In Database you may need to know
  1. Mysql
  2. NOSQL databases like Cassandra or MongoDB
  3. Sharding
  4. AWS Aurora or RDS
  5. ElasticSearch
  6. Redis
  7. OpenTSDB
  8. Hadoop 
  9. Big data services like BigQuery and many more
On top of that now Mobile has made life worse as it another ecosystem. I will soon write a post on my adventures in trying to build and iOS app without mac as I dont own a one. For doing mobile development you may need to know
  1. iOS development langugages like Objective, Cocoa
  2. Android development, by luck its java
  3. Hybrid app dev tool like ionic or Sencha touch with Phonegap
  4. Flurry
  5. Also you need to own mac, iphone, ipad, android and many more devices with you.

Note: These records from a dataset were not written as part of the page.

-- ==== Sys2Proof/Laws/State.lean ====
section
/-! SUPPORT. What the named updates of a part leave as it was, one lemma per field, for simp; and the CPA's shared operations,
which change the CPA only (Laws/Commands.lean says what they change there). -/

namespace Sys2Proof.Machine

/-! ## States -/

@[simp] theorem State.onPart_eq (f : Part → Part) (s : State) : s.onPart f = .next { s with part := f s.part } := rfl

/-! ## Updates of one component: true by definition -/

@[simp] theorem Part.pushWrite_phase (w : CpaWrite) (p : Part) : (p.pushWrite w).phase = p.phase := rfl
@[simp] theorem Part.pushWrite_clock (w : CpaWrite) (p : Part) : (p.pushWrite w).clock = p.clock := rfl
@[simp] theorem Part.pushWrite_pts (w : CpaWrite) (p : Part) : (p.pushWrite w).pts = p.pts := rfl
@[simp] theorem Part.pushWrite_port (w : CpaWrite) (p : Part) : (p.pushWrite w).port = p.port := rfl
@[simp] theorem Part.pushWrite_cal (w : CpaWrite) (p : Part) : (p.pushWrite w).cal = p.cal := rfl
@[simp] theorem Part.pushWrite_sht (w : CpaWrite) (p : Part) : (p.pushWrite w).sht = p.sht := rfl
@[simp] theorem Part.pushWrite_esu (w : CpaWrite) (p : Part) : (p.pushWrite w).esu = p.esu := rfl
@[simp] theorem Part.pushWrite_dfl (w : CpaWrite) (p : Part) : (p.pushWrite w).dfl = p.dfl := rfl
@[simp] theorem Part.pushWrite_icr (w : CpaWrite) (p : Part) : (p.pushWrite w).icr = p.icr := rfl
@[simp] theorem Part.pushWrite_dpe (w : CpaWrite) (p : Part) : (p.pushWrite w).dpe = p.dpe := rfl
@[simp] theorem Part.pushWrite_prn (w : CpaWrite) (p : Part) : (p.pushWrite w).prn = p.prn := rfl
@[simp] theorem Part.pushWrite_cde (w : CpaWrite) (p : Part) : (p.pushWrite w).cde = p.cde := rfl
@[simp] theorem Part.pushWrite_tsm (w : CpaWrite) (p : Part) : (p.pushWrite w).tsm = p.tsm := rfl

@[simp] theorem Part.statusFor_phase (n : Fin 8) (p : Part) : (p.statusFor n).phase = p.phase := rfl
@[simp] theorem Part.statusFor_clock (n : Fin 8) (p : Part) : (p.statusFor n).clock = p.clock := rfl
@[simp] theorem Part.statusFor_pts (n : Fin 8) (p : Part) : (p.statusFor n).pts = p.pts := rfl
@[simp] theorem Part.statusFor_port (n : Fin 8) (p : Part) : (p.statusFor n).port = p.port := rfl
@[simp] theorem Part.statusFor_cal (n : Fin 8) (p : Part) : (p.statusFor n).cal = p.cal := rfl
@[simp] theorem Part.statusFor_sht (n : Fin 8) (p : Part) : (p.statusFor n).sht = p.sht := rfl
@[simp] theorem Part.statusFor_esu (n : Fin 8) (p : Part) : (p.statusFor n).esu = p.esu := rfl
@[simp] theorem Part.statusFor_dfl (n : Fin 8) (p : Part) : (p.statusFor n).dfl = p.dfl := rfl
@[simp] theorem Part.statusFor_icr (n : Fin 8) (p : Part) : (p.statusFor n).icr = p.icr := rfl
@[simp] theorem Part.statusFor_dpe (n : Fin 8) (p : Part) : (p.statusFor n).dpe = p.dpe := rfl
@[simp] theorem Part.statusFor_prn (n : Fin 8) (p : Part) : (p.statusFor n).prn = p.prn := rfl
@[simp] theorem Part.statusFor_cde (n : Fin 8) (p : Part) : (p.statusFor n).cde = p.cde := rfl
@[simp] theorem Part.statusFor_tsm (n : Fin 8) (p : Part) : (p.statusFor n).tsm = p.tsm := rfl

@[simp] theorem Part.updateIrq_phase (p : Part) : (p.updateIrq).phase = p.phase := rfl
@[simp] theorem Part.updateIrq_clock (p : Part) : (p.updateIrq).clock = p.clock := rfl
@[simp] theorem Part.updateIrq_pts (p : Part) : (p.updateIrq).pts = p.pts := rfl
@[simp] theorem Part.updateIrq_port (p : Part) : (p.updateIrq).port = p.port := rfl
@[simp] theorem Part.updateIrq_cal (p : Part) : (p.updateIrq).cal = p.cal := rfl
@[simp] theorem Part.updateIrq_sht (p : Part) : (p.updateIrq).sht = p.sht := rfl
@[simp] theorem Part.updateIrq_esu (p : Part) : (p.updateIrq).esu = p.esu := rfl
@[simp] theorem Part.updateIrq_dfl (p : Part) : (p.updateIrq).dfl = p.dfl := rfl
@[simp] theorem Part.updateIrq_icr (p : Part) : (p.updateIrq).icr = p.icr := rfl
@[simp] theorem Part.updateIrq_dpe (p : Part) : (p.updateIrq).dpe = p.dpe := rfl
@[simp] theorem Part.updateIrq_prn (p : Part) : (p.updateIrq).prn = p.prn := rfl
@[simp] theorem Part.updateIrq_cde (p : Part) : (p.updateIrq).cde = p.cde := rfl
@[simp] theorem Part.updateIrq_tsm (p : Part) : (p.updateIrq).tsm = p.tsm := rfl

@[simp] theorem Part.setCmd_phase (n : Fin 8) (c : Option Latched) (p : Part) : (p.setCmd n c).phase = p.phase := rfl
@[simp] theorem Part.setCmd_clock (n : Fin 8) (c : Option Latched) (p : Part) : (p.setCmd n c).clock = p.clock := rfl
@[simp] theorem Part.setCmd_pts (n : Fin 8) (c : Option Latched) (p : Part) : (p.setCmd n c).pts = p.pts := rfl
@[simp] theorem Part.setCmd_port (n : Fin 8) (c : Option Latched) (p : Part) : (p.setCmd n c).port = p.port := rfl
@[simp] theorem Part.setCmd_cal (n : Fin 8) (c : Option Latched) (p : Part) : (p.setCmd n c).cal = p.cal := rfl
@[simp] theorem Part.setCmd_sht (n : Fin 8) (c : Option Latched) (p : Part) : (p.setCmd n c).sht = p.sht := rfl
@[simp] theorem Part.setCmd_esu (n : Fin 8) (c : Option Latched) (p : Part) : (p.setCmd n c).esu = p.esu := rfl
@[simp] theorem Part.setCmd_dfl (n : Fin 8) (c : Option Latched) (p : Part) : (p.setCmd n c).dfl = p.dfl := rfl
@[simp] theorem Part.setCmd_icr (n : Fin 8) (c : Option Latched) (p : Part) : (p.setCmd n c).icr = p.icr := rfl
@[simp] theorem Part.setCmd_dpe (n : Fin 8) (c : Option Latched) (p : Part) : (p.setCmd n c).dpe = p.dpe := rfl
@[simp] theorem Part.setCmd_prn (n : Fin 8) (c : Option Latched) (p : Part) : (p.setCmd n c).prn = p.prn := rfl
@[simp] theorem Part.setCmd_cde (n : Fin 8) (c : Option Latched) (p : Part) : (p.setCmd n c).cde = p.cde := rfl
@[simp] theorem Part.setCmd_tsm (n : Fin 8) (c : Option Latched) (p : Part) : (p.setCmd n c).tsm = p.tsm := rfl

@[simp] theorem Part.noteWrite_phase (w : SlotWrite) (p : Part) : (p.noteWrite w).phase = p.phase := rfl
@[simp] theorem Part.noteWrite_clock (w : SlotWrite) (p : Part) : (p.noteWrite w).clock = p.clock := rfl
@[simp] theorem Part.noteWrite_pts (w : SlotWrite) (p : Part) : (p.noteWrite w).pts = p.pts := rfl
@[simp] theorem Part.noteWrite_port (w : SlotWrite) (p : Part) : (p.noteWrite w).port = p.port := rfl
@[simp] theorem Part.noteWrite_cal (w : SlotWrite) (p : Part) : (p.noteWrite w).cal = p.cal := rfl
@[simp] theorem Part.noteWrite_sht (w : SlotWrite) (p : Part) : (p.noteWrite w).sht = p.sht := rfl
@[simp] theorem Part.noteWrite_esu (w : SlotWrite) (p : Part) : (p.noteWrite w).esu = p.esu := rfl
@[simp] theorem Part.noteWrite_dfl (w : SlotWrite) (p : Part) : (p.noteWrite w).dfl = p.dfl := rfl
@[simp] theorem Part.noteWrite_icr (w : SlotWrite) (p : Part) : (p.noteWrite w).icr = p.icr := rfl
@[simp] theorem Part.noteWrite_dpe (w : SlotWrite) (p : Part) : (p.noteWrite w).dpe = p.dpe := rfl
@[simp] theorem Part.noteWrite_prn (w : SlotWrite) (p : Part) : (p.noteWrite w).prn = p.prn := rfl
@[simp] theorem Part.noteWrite_cde (w : SlotWrite) (p : Part) : (p.noteWrite w).cde = p.cde := rfl
@[simp] theorem Part.noteWrite_tsm (w : SlotWrite) (p : Part) : (p.noteWrite w).tsm = p.tsm := rfl

@[simp] theorem Part.latch_phase (v : Option Verb) (n : Fin 8) (p : Part) : (p.latch v n).phase = p.phase := rfl
@[simp] theorem Part.latch_clock (v : Option Verb) (n : Fin 8) (p : Part) : (p.latch v n).clock = p.clock := rfl
@[simp] theorem Part.latch_pts (v : Option Verb) (n : Fin 8) (p : Part) : (p.latch v n).pts = p.pts := rfl
@[simp] theorem Part.latch_port (v : Option Verb) (n : Fin 8) (p : Part) : (p.latch v n).port = p.port := rfl
@[simp] theorem Part.latch_cal (v : Option Verb) (n : Fin 8) (p : Part) : (p.latch v n).cal = p.cal := rfl
@[simp] theorem Part.latch_sht (v : Option Verb) (n : Fin 8) (p : Part) : (p.latch v n).sht = p.sht := rfl
@[simp] theorem Part.latch_esu (v : Option Verb) (n : Fin 8) (p : Part) : (p.latch v n).esu = p.esu := rfl
@[simp] theorem Part.latch_dfl (v : Option Verb) (n : Fin 8) (p : Part) : (p.latch v n).dfl = p.dfl := rfl
@[simp] theorem Part.latch_icr (v : Option Verb) (n : Fin 8) (p : Part) : (p.latch v n).icr = p.icr := rfl
@[simp] theorem Part.latch_dpe (v : Option Verb) (n : Fin 8) (p : Part) : (p.latch v n).dpe = p.dpe := rfl
@[simp] theorem Part.latch_prn (v : Option Verb) (n : Fin 8) (p : Part) : (p.latch v n).prn = p.prn := rfl
@[simp] theorem Part.latch_cde (v : Option Verb) (n : Fin 8) (p : Part) : (p.latch v n).cde = p.cde := rfl
@[simp] theorem Part.latch_tsm (v : Option Verb) (n : Fin 8) (p : Part) : (p.latch v n).tsm = p.tsm := rfl

@[simp] theorem Part.taken_phase (v : Verb) (w : SlotWrite) (p : Part) : (p.taken v w).phase = p.phase := rfl
@[simp] theorem Part.taken_clock (v : Verb) (w : SlotWrite) (p : Part) : (p.taken v w).clock = p.clock := rfl
@[simp] theorem Part.taken_pts (v : Verb) (w : SlotWrite) (p : Part) : (p.taken v w).pts = p.pts := rfl
@[simp] theorem Part.taken_port (v : Verb) (w : SlotWrite) (p : Part) : (p.taken v w).port = p.port := rfl
@[simp] theorem Part.taken_cal (v : Verb) (w : SlotWrite) (p : Part) : (p.taken v w).cal = p.cal := rfl
@[simp] theorem Part.taken_sht (v : Verb) (w : SlotWrite) (p : Part) : (p.taken v w).sht = p.sht := rfl
@[simp] theorem Part.taken_esu (v : Verb) (w : SlotWrite) (p : Part) : (p.taken v w).esu = p.esu := rfl
@[simp] theorem Part.taken_dfl (v : Verb) (w : SlotWrite) (p : Part) : (p.taken v w).dfl = p.dfl := rfl
@[simp] theorem Part.taken_icr (v : Verb) (w : SlotWrite) (p : Part) : (p.taken v w).icr = p.icr := rfl
@[simp] theorem Part.taken_dpe (v : Verb) (w : SlotWrite) (p : Part) : (p.taken v w).dpe = p.dpe := rfl
@[simp] theorem Part.taken_prn (v : Verb) (w : SlotWrite) (p : Part) : (p.taken v w).prn = p.prn := rfl
@[simp] theorem Part.taken_cde (v : Verb) (w : SlotWrite) (p : Part) : (p.taken v w).cde = p.cde := rfl
@[simp] theorem Part.taken_tsm (v : Verb) (w : SlotWrite) (p : Part) : (p.taken v w).tsm = p.tsm := rfl

@[simp] theorem Part.answered_phase (v : Verb) (w : SlotWrite) (cls : ResultClass) (code : ResultCode) (data : List Word) (p : Part) : (p.answered v w cls code data).phase = p.phase := rfl
@[simp] theorem Part.answered_clock (v : Verb) (w : SlotWrite) (cls : ResultClass) (code : ResultCode) (data : List Word) (p : Part) : (p.answered v w cls code data).clock = p.clock := rfl
@[simp] theorem Part.answered_pts (v : Verb) (w : SlotWrite) (cls : ResultClass) (code : ResultCode) (data : List Word) (p : Part) : (p.answered v w cls code data).pts = p.pts := rfl
@[simp] theorem Part.answered_port (v : Verb) (w : SlotWrite) (cls : ResultClass) (code : ResultCode) (data : List Word) (p : Part) : (p.answered v w cls code data).port = p.port := rfl
@[simp] theorem Part.answered_cal (v : Verb) (w : SlotWrite) (cls : ResultClass) (code : ResultCode) (data : List Word) (p : Part) : (p.answered v w cls code data).cal = p.cal := rfl
@[simp] theorem Part.answered_sht (v : Verb) (w : SlotWrite) (cls : ResultClass) (code : ResultCode) (data : List Word) (p : Part) : (p.answered v w cls code data).sht = p.sht := rfl
@[simp] theorem Part.answered_esu (v : Verb) (w : SlotWrite) (cls : ResultClass) (code : ResultCode) (data : List Word) (p : Part) : (p.answered v w cls code data).esu = p.esu := rfl
@[simp] theorem Part.answered_dfl (v : Verb) (w : SlotWrite) (cls : ResultClass) (code : ResultCode) (data : List Word) (p : Part) : (p.answered v w cls code data).dfl = p.dfl := rfl
@[simp] theorem Part.answered_icr (v : Verb) (w : SlotWrite) (cls : ResultClass) (code : ResultCode) (data : List Word) (p : Part) : (p.answered v w cls code data).icr = p.icr := rfl
@[simp] theorem Part.answered_dpe (v : Verb) (w : SlotWrite) (cls : ResultClass) (code : ResultCode) (data : List Word) (p : Part) : (p.answered v w cls code data).dpe = p.dpe := rfl
@[simp] theorem Part.answered_prn (v : Verb) (w : SlotWrite) (cls : ResultClass) (code : ResultCode) (data : List Word) (p : Part) : (p.answered v w cls code data).prn = p.prn := rfl
@[simp] theorem Part.answered_cde (v : Verb) (w : SlotWrite) (cls : ResultClass) (code : ResultCode) (data : List Word) (p : Part) : (p.answered v w cls code data).cde = p.cde := rfl
@[simp] theorem Part.answered_tsm (v : Verb) (w : SlotWrite) (cls : ResultClass) (code : ResultCode) (data : List Word) (p : Part) : (p.answered v w cls code data).tsm = p.tsm := rfl

@[simp] theorem Part.putSlot_phase (n : Fin 8) (f : Slot → Slot) (p : Part) : (p.putSlot n f).phase = p.phase := rfl
@[simp] theorem Part.putSlot_clock (n : Fin 8) (f : Slot → Slot) (p : Part) : (p.putSlot n f).clock = p.clock := rfl
@[simp] theorem Part.putSlot_pts (n : Fin 8) (f : Slot → Slot) (p : Part) : (p.putSlot n f).pts = p.pts := rfl
@[simp] theorem Part.putSlot_port (n : Fin 8) (f : Slot → Slot) (p : Part) : (p.putSlot n f).port = p.port := rfl
@[simp] theorem Part.putSlot_cal (n : Fin 8) (f : Slot → Slot) (p : Part) : (p.putSlot n f).cal = p.cal := rfl
@[simp] theorem Part.putSlot_sht (n : Fin 8) (f : Slot → Slot) (p : Part) : (p.putSlot n f).sht = p.sht := rfl
@[simp] theorem Part.putSlot_esu (n : Fin 8) (f : Slot → Slot) (p : Part) : (p.putSlot n f).esu = p.esu := rfl
@[simp] theorem Part.putSlot_dfl (n : Fin 8) (f : Slot → Slot) (p : Part) : (p.putSlot n f).dfl = p.dfl := rfl
@[simp] theorem Part.putSlot_icr (n : Fin 8) (f : Slot → Slot) (p : Part) : (p.putSlot n f).icr = p.icr := rfl
@[simp] theorem Part.putSlot_dpe (n : Fin 8) (f : Slot → Slot) (p : Part) : (p.putSlot n f).dpe = p.dpe := rfl
@[simp] theorem Part.putSlot_prn (n : Fin 8) (f : Slot → Slot) (p : Part) : (p.putSlot n f).prn = p.prn := rfl
@[simp] theorem Part.putSlot_cde (n : Fin 8) (f : Slot → Slot) (p : Part) : (p.putSlot n f).cde = p.cde := rfl
@[simp] theorem Part.putSlot_tsm (n : Fin 8) (f : Slot → Slot) (p : Part) : (p.putSlot n f).tsm = p.tsm := rfl

@[simp] theorem Part.setEnded_phase (w : CpaWrite) (p : Part) : (p.setEnded w).phase = p.phase := rfl
@[simp] theorem Part.setEnded_clock (w : CpaWrite) (p : Part) : (p.setEnded w).clock = p.clock := rfl
@[simp] theorem Part.setEnded_pts (w : CpaWrite) (p : Part) : (p.setEnded w).pts = p.pts := rfl
@[simp] theorem Part.setEnded_port (w : CpaWrite) (p : Part) : (p.setEnded w).port = p.port := rfl
@[simp] theorem Part.setEnded_cal (w : CpaWrite) (p : Part) : (p.setEnded w).cal = p.cal := rfl
@[simp] theorem Part.setEnded_sht (w : CpaWrite) (p : Part) : (p.setEnded w).sht = p.sht := rfl
@[simp] theorem Part.setEnded_esu (w : CpaWrite) (p : Part) : (p.setEnded w).esu = p.esu := rfl
@[simp] theorem Part.setEnded_dfl (w : CpaWrite) (p : Part) : (p.setEnded w).dfl = p.dfl := rfl
@[simp] theorem Part.setEnded_icr (w : CpaWrite) (p : Part) : (p.setEnded w).icr = p.icr := rfl
@[simp] theorem Part.setEnded_dpe (w : CpaWrite) (p : Part) : (p.setEnded w).dpe = p.dpe := rfl
@[simp] theorem Part.setEnded_prn (w : CpaWrite) (p : Part) : (p.setEnded w).prn = p.prn := rfl
@[simp] theorem Part.setEnded_cde (w : CpaWrite) (p : Part) : (p.setEnded w).cde = p.cde := rfl
@[simp] theorem Part.setEnded_tsm (w : CpaWrite) (p : Part) : (p.setEnded w).tsm = p.tsm := rfl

  6. Signup for Ios and Android developer accounts which costs $$.
  7. and many more.
In terms of tools you may need to know
  1. Maven or ant or Gradle
  2. Jenkins
  3. AWS/Azure/GCE and their ecosystem
  4. Python
  5. New relic or mix panel
  6. Svn/git/JIRA/Pivotal/Reviewboard
  7. Eclipse
  8. shell scripting
  9. Logstash
  10. Sendgrid or postfix
So given all this can you remain a full stack developer. I was at an architecture conference by ThoughtWorks and someone popped this same question to Martin Fowler, and his answer was "Yes its possible". You need to grow like a 'T' where you are deep in 1-2 layers but you should atleast know enough about the other layers to make a good decision. As for me I read a lot of stuff but try only a few. For me the best way to keep up with technologies is to keep signing up for new and hard projects and join a startup early enough that you are involved in lot of layers, doing a lot of grunt work, you would be forced to learn many of these things. Also if someone outside of work asks for help, if you can then don’t say no, if it sounds interesting just give it a try even if its free work, who knows you would learn a thing or two.